For Saw Leng Koh FCCA, her career in audit was a fulfilling period with plenty of job satisfaction despite a somewhat hectic life
My seven years in audit was a valuable experience for me and I’m so glad that I started my accountancy career in this area. During this period, I was promoted from accounts assistant to semi senior, then to senior and assistant manager.
It was such a fulfilling period, with much to do and learn. I gained a lot of job satisfaction despite a hectic and busy life and it taught me some important ‘mantras’ that are still so relevant to me today. Let me discuss them.

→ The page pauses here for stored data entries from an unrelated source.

/-- R35, R37, R57: the boot ROM looks for firmware and verifies it. What a recovery over PCIe loads is not given: it is some image that a slot
accepts (log 41). A reserved strap holds it there, so that no firmware reports ready (log 86). -/
def State.bootRom (s : State) : State :=
  let nv := s.plat.straps.novendor
  match s.plat.straps.bootsrc.toNat with
  | 0 => match s.sec.choose nv with
    | some (b, n) => { s with sec := s.sec.started (some b) n (Config.sha384 (imageHeader (s.sec.area b) ++ imageBody (s.sec.area b))) }
    | none => s.bootFailed
  | 1 => match ((List.range 4).filter (s.sec.usable nv))[Config.freeNat s.freeCtr % 4]? with
    | some n => { s with sec := s.sec.started none n (freeDigest (s.freeCtr + 1)) }.skip 16
    | none => s.bootFailed
  | _ => { s with plat := { s.plat with boot := .strapError } }

/-! ### Resets (R36) -/

/-- R1, R16: the limit that the Bridle sets: that of the package or its board. -/
def Plat.formLimit (p : Plat) : Nat := if p.t64 then 300 else if p.boardForm then 475 else 420

/-- What a reset leaves of the package: what it is, and what its pins say. -/
def Plat.fresh (p : Plat) : Plat := { t64 := p.t64, boardForm := p.boardForm, powerLimitW := p.formLimit, pwrbrake := p.pwrbrake }

def brakeClock (p : Plat) : Plat := if p.pwrbrake then { p with clock0 := 800, clock1 := 800 } else p

/-- R36, R291: a machine as after a reset that keeps what is not the device's state: the pins, the flash, the fuses and the host, and the
records and retirements of the cold reset's life. -/
def State.resetTo (s : State) (p : Plat) (session : Bool) : State :=
  let c := s.sec
  { State.reset with
    agenda := s.agenda, freeCtr := s.freeCtr, nextId := s.nextId, plat := brakeClock p
    sec := { c with session := session, nonce := none, runningB := none, runningSlot := 0, runningDigest := 0, slotDigest := 0, bootFuses := [] }
    irqs := s.irqs, hostCpl := s.hostCpl, hostMem := s.hostMem, hostAbsent := s.hostAbsent
    outs := kmapAll State.reset.outs fun n o => { o with attached := (s.out n).attached } }

/-- R291: what a self-test retired stays retired over a warm reset, and the error table goes on (R292, log 41). -/
def State.keepRetired (s old : State) : State :=
  { old.retiredFrames.foldl (fun s f => s.setFot f 0x9F#8) s with
    errTable := old.errTable, errNext := old.errNext, retiredRows := old.retiredRows, retiredWays := old.retiredWays, retiredFrames := old.retiredFrames
    cores := kmapAll s.cores fun n c => { c with retired := (old.core n).retired } }

/-- COLD_RESET (R11, R35, R36): PWROK rises. A package held by THERMTRIP_N stays so until power is removed (R17). -/
def execColdReset (straps : Straps) (presenceLow reliable : Bool) (s : State) : Outcome :=
  if s.plat.thermtrip then .next s
  else .next ((s.resetTo { s.plat.fresh with reliable := reliable, straps := straps, presenceLow := presenceLow } presenceLow).bootRom)

/-- WARM_RESET (R24, R36). -/
def execWarmReset (s : State) : Outcome :=
  if !s.running then .next s
  else
    let p := s.plat
    .next (((s.resetTo { p.fresh with reliable := p.reliable, straps := p.straps, presenceLow := p.presenceLow } false).keepRetired s).bootRom)

/-- R57, R70: the boot ROM has looked for firmware since the reset; in `State.reset` it has still to. -/
def State.bootLooked (s : State) : State := if s.sec.bootFuses = [] then s.bootRom else s

/-- FIRMWARE_READY (R37, R57): firmware that the boot ROM has verified reports ready. -/
def execFirmwareReady (s : State) : Outcome :=
  if s.running && s.plat.boot = .booting then
    .next (if s.bootLooked.plat.boot = .booting then { s.bootLooked with plat := { s.bootLooked.plat with boot := .ready } } else s.bootLooked)
  else .next s

/-- POWER_REMOVAL (R17, R19, R36): what the device held is gone with the next cold reset. -/
def execPowerRemoval (s : State) : Outcome :=
  .next { s with plat := { s.plat with powered := false, heldInReset := false, thermtrip := false } }

/-! ### Power and clocks (R14-R18) -/

/-- R14: a core clock that the firmware may set, in MHz. -/
def clockLegal (mhz : Nat) : Bool := 800 ≤ mhz && mhz ≤ 2100 && mhz % 25 = 0
def Plat.setClock (p : Plat) (die mhz : Nat) : Plat := if die = 0 then { p with clock0 := mhz } else { p with clock1 := mhz }
def Plat.clock (p : Plat) (die : Nat) : Nat := if die = 0 then p.clock0 else p.clock1

/-- PWRBRAKE_ASSERT (R18). -/
def execPwrbrakeAssert (s : State) : Outcome := .next { s with plat := { s.plat with pwrbrake := true, clock0 := 800, clock1 := 800 } }

/-- PWRBRAKE_RELEASE (R18): the firmware resumes control at clocks of its choice. -/
def execPwrbrakeRelease (mhz0 mhz1 : Nat) (s : State) : Outcome :=
  if s.plat.pwrbrake && clockLegal mhz0 && clockLegal mhz1 then .next { s with plat := { s.plat with pwrbrake := false, clock0 := mhz0, clock1 := mhz1 } }
  else .next s

/-- CORE_CLOCK_CHANGE (R14, R18): nothing else of the state changes. -/
def execCoreClockChange (die mhz : Nat) (s : State) : Outcome :=
  if s.running && die < 2 && clockLegal mhz && (!s.plat.pwrbrake || mhz = 800) then .next { s with plat := s.plat.setClock die mhz } else .next s

/-- THERMAL_THROTTLE (R17): a die's clock goes down by steps of 25 MHz, no lower than R14 allows. -/
def execThermalThrottle (die steps : Nat) (s : State) : Outcome :=
  if s.running && die < 2 then .next { s with plat := s.plat.setClock die (max 800 (s.plat.clock die - 25 * steps)) } else .next s

/-- THERMTRIP (R17): every clock stops until power is removed. -/
def execThermtrip (die : Nat) (s : State) : Outcome :=
  if s.plat.powered && die < 2 then .next { s with plat := { s.plat with thermtrip := true, heldInReset := true } } else .next s

/-- R16: lower clocks, as far as R14 lets them go. -/
def Plat.lowers (p : Plat) (mhz0 mhz1 : Nat) : Bool :=
  clockLegal mhz0 && clockLegal mhz1 && mhz0 ≤ p.clock0 && mhz1 ≤ p.clock1
    && (mhz0 < p.clock0 || mhz1 < p.clock1 || (p.clock0 = 800 && p.clock1 = 800))

/-- POWER_LIMIT_EXCEEDED (R16): the firmware lowers the core clocks. -/
def execPowerLimitExceeded (watts mhz0 mhz1 : Nat) (s : State) : Outcome :=
  let p := s.plat
  if s.running && watts > p.powerLimitW && p.lowers mhz0 mhz1 then
    .next { s with plat := { p with clock0 := mhz0, clock1 := mhz1 } }
  else .next s

/-! ### The Girth link (R25-R30) -/

def Link.modDir (l : Link) (dir : Nat) (f : LinkDir → LinkDir) : Link := if dir = 0 then { l with d0 := f l.d0 } else { l with d1 := f l.d1 }

/-- R28: the flits that a sender has sent and that are not acknowledged. -/
def LinkDir.unacked (d : LinkDir) (f : Nat × Nat) : Bool := (d.acked[f.1]?).getD 0 ≤ f.2

/-- R27-R29: a sender sends one flit of a channel: one that goes again, or a new one, which waits while the oldest that the replay buffer holds is not
acknowledged and the buffer is full, so that no flit is lost. -/
def LinkDir.send (d : LinkDir) (chan : Nat) : LinkDir :=
  match d.resend.find? fun f => f.1 = chan with
  | some f => { d with resend := d.resend.erase f }
  | none =>
    if chan > 3 || (d.buffer.length ≥ 512 && (d.buffer.head?).any d.unacked) then d
    else
      let n := (d.nextSeq[chan]?).getD 0
      let held := d.buffer ++ [(chan, n)]
      { d with buffer := held.drop (held.length - 512), nextSeq := d.nextSeq.set chan (n + 1) }

/-- A flit is sent; while the link retrains every sender stalls (R29). -/
def State.linkSend (s : State) (dir chan : Nat) : State :=
  if s.link.retraining || dir > 1 then s else { s with link := s.link.modDir dir fun d => d.send chan }

/-- R28, R29: the receiver acknowledges the flits of a channel below a number. -/
def LinkDir.ack (d : LinkDir) (chan seq : Nat) : LinkDir :=
  if (d.acked[chan]?).getD 0 ≤ seq && seq ≤ (d.nextSeq[chan]?).getD 0 && !d.resend.any fun f => f.1 = chan && f.2 < seq then
    { d with acked := d.acked.set chan seq }
  else d
def State.linkAck (s : State) (dir chan seq : Nat) : State :=
  if s.link.retraining || dir > 1 then s else { s with link := s.link.modDir dir fun d => d.ack chan seq }

/-- R28: the flits of a channel from a number on that the sender holds go again, in the order sent, with those that had still to go again; `now` is
when. -/
def LinkDir.replay (d : LinkDir) (now : DWord) (chan seq : Nat) : LinkDir :=
  { d with resend := (d.resend.filter fun f => f.1 ≠ chan) ++ d.buffer.filter fun f => f.1 = chan && (seq ≤ f.2 || d.resend.contains f)
           replays := (d.replays.filter fun t => (now - t).toNat ≤ bridleHz / 1000000) ++ [now] }

/-- R29: the link retrains; each direction with the lanes that failed. -/
def Link.retrain (l : Link) (lanes0 lanes1 : Nat) : Link :=
  let f (d : LinkDir) (n : Nat) : LinkDir := { d with failedLanes := d.failedLanes + n, replays := [] }
  { l with retraining := true, d0 := f l.d0 lanes0, d1 := f l.d1 lanes1 }

/-- R29: the replays of the link within the last 1 µs. -/
def Link.recent (l : Link) (now : DWord) : Nat := ((l.d0.replays ++ l.d1.replays).filter fun t => (now - t).toNat ≤ bridleHz / 1000000).length

/-- FLIT_CRC_FAIL (R28, R29): of a flit that was sent and is not acknowledged; more than eight replays of the link within 1 µs make it retrain. -/
def execFlitCrcFail (dir chan seq : Nat) (s : State) : Outcome :=
  let d := if dir = 0 then s.link.d0 else s.link.d1
  if s.running && !s.link.retraining && dir < 2 && d.buffer.contains (chan, seq) && d.unacked (chan, seq) then
    let l := s.link.modDir dir fun d => d.replay s.plat.bridleCycles chan seq
    .next { s with link := if l.recent s.plat.bridleCycles > 8 then l.retrain 0 0 else l }
  else .next s

/-- LINK_RETRAIN (R29): with the lanes of each direction that failed. -/
def execLinkRetrain (lanes0 lanes1 : Nat) (s : State) : Outcome :=
  if !s.running || s.link.retraining then .next s else .next { s with link := s.link.retrain lanes0 lanes1 }

/-- R29, R30: a direction after a retraining: spares for at most four lanes, and the flits of every channel go again from the first that is not
acknowledged. -/
def LinkDir.trained (d : LinkDir) (half : Bool) : LinkDir :=
  { d with sparesUsed := min d.failedLanes 4, half := half, resend := d.buffer.filter d.unacked }

/-- R30: more than four failed lanes of one direction make the whole link half as wide. -/
def Link.trained (l : Link) : Link :=
  let half := l.d0.failedLanes > 4 || l.d1.failedLanes > 4
  { l with retraining := false, attempts := 0, d0 := l.d0.trained half, d1 := l.d1.trained half }

/-- LINK_RETRAIN_END (R29, R30): the third failure in a row is a fatal device error, and the link then stays down. -/
def execLinkRetrainEnd (ok : Bool) (s : State) : Outcome :=
  if !s.running || !s.link.retraining || s.link.fatal then .next s
  else if ok then .next { s with link := s.link.trained }
  else
    let s := { s with link := { s.link with attempts := s.link.attempts + 1 } }
    .next (if s.link.attempts ≥ 3 then s.fatalError else s)

/-! ### Hot-plug and the mode of a frame (R33, R219) -/

/-- HOT_PLUG (R33, R85). -/
def execHotPlug (out : Nat) (attached : Bool) (s : State) : Outcome :=
  if out > 3 then .next s
  else
    let s := s.modOut out fun o => { o with attached := attached }
    .next (if s.running then s.logNow 0 8 0xFFFF 0 [BitVec.ofNat 8 out] else s)

/-- R219: the replicas of a frame are gone. -/
def State.dropReplicas (s : State) (frame : Nat) : State :=
  { s with lines := kmapAll s.lines fun k l => if k / 512 = frame then { l with sharers := l.sharers.filter (· ≠ 3) } else l }

def State.setPmode (s : State) (frame : Nat) (on : Bool) : State :=
  if on then s.setFot frame (s.fotEntry frame ||| 0x40#8) else (s.dropReplicas frame).setFot frame (s.fotEntry frame &&& 0xBF#8)

/-- PMODE_WINDOW_END (R219). -/
def execPmodeWindowEnd (frame : Nat) (s : State) : Outcome :=
  let rr := (kget s.frameReads frame).getD 0
  let wc := (kget s.frameWrites frame).getD 0
  let on := (s.fotEntry frame).getLsbD 6
  if !s.running || !s.backed (65536 * frame) then .next s
  else
    let s := { s with frameReads := kdel s.frameReads frame, frameWrites := kdel s.frameWrites frame }
    if !on && rr ≥ 64 && 16 * wc ≤ rr then .next (s.setPmode frame true)
    else if on && (wc ≥ 64 || 4 * wc ≥ rr) then .next (s.setPmode frame false)
    else .next s

end Sys2Proof.Machine
end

During one of my early audit assignments I detected a criminal breach of trust where sales transactions were being forged for a higher commission. During the subsequent enquiries, a member of staff admitted the offence and her contract was terminated. At the concluding meeting, our client’s group CFO stated how vital it was to ‘do the right things and do things right, and you'll have nothing to fear or worry, and can sleep well at night’. As a young professional from a small town who was just setting out on a career at an international audit firm, this quote struck a chord with me and helped guide me in the right direction.
It wasn't easy to work in an environment where you were the youngest and most junior member of staff. Consequently, I was naïve and felt intimidated, and it wasn't natural for me to ask a question or seek help. It was my very first boss, Chris Wong, who told me that ‘If you don’t ask, you don’t get’.
During a ‘Mastering peak performance’ training seminar that I once attended, the facilitator called out my name during the sharing session. After nervously mumbling a few words in response, the facilitator told me: ‘What you are about to say, it’s very important and I want you to be heard’. I liked how this made me feel important and that my opinion counted.
This is not something I find easy to do. It’s very natural for us to simply give up when facing obstacles and challenges. It is those individuals who can see an opportunity in every problem who can turn a negative situation around. Therefore, I always try to appreciate every opportunity that comes my way and stay determined.
No matter how good we are, there are always new things to learn and to develop. A good manager will think ‘glass half full’ and consider ways to help develop members of staff and work on helping them to improve and to achieve their full potential. Conversely, some managers see their staff as ‘half empty’, which can negatively impact their staff.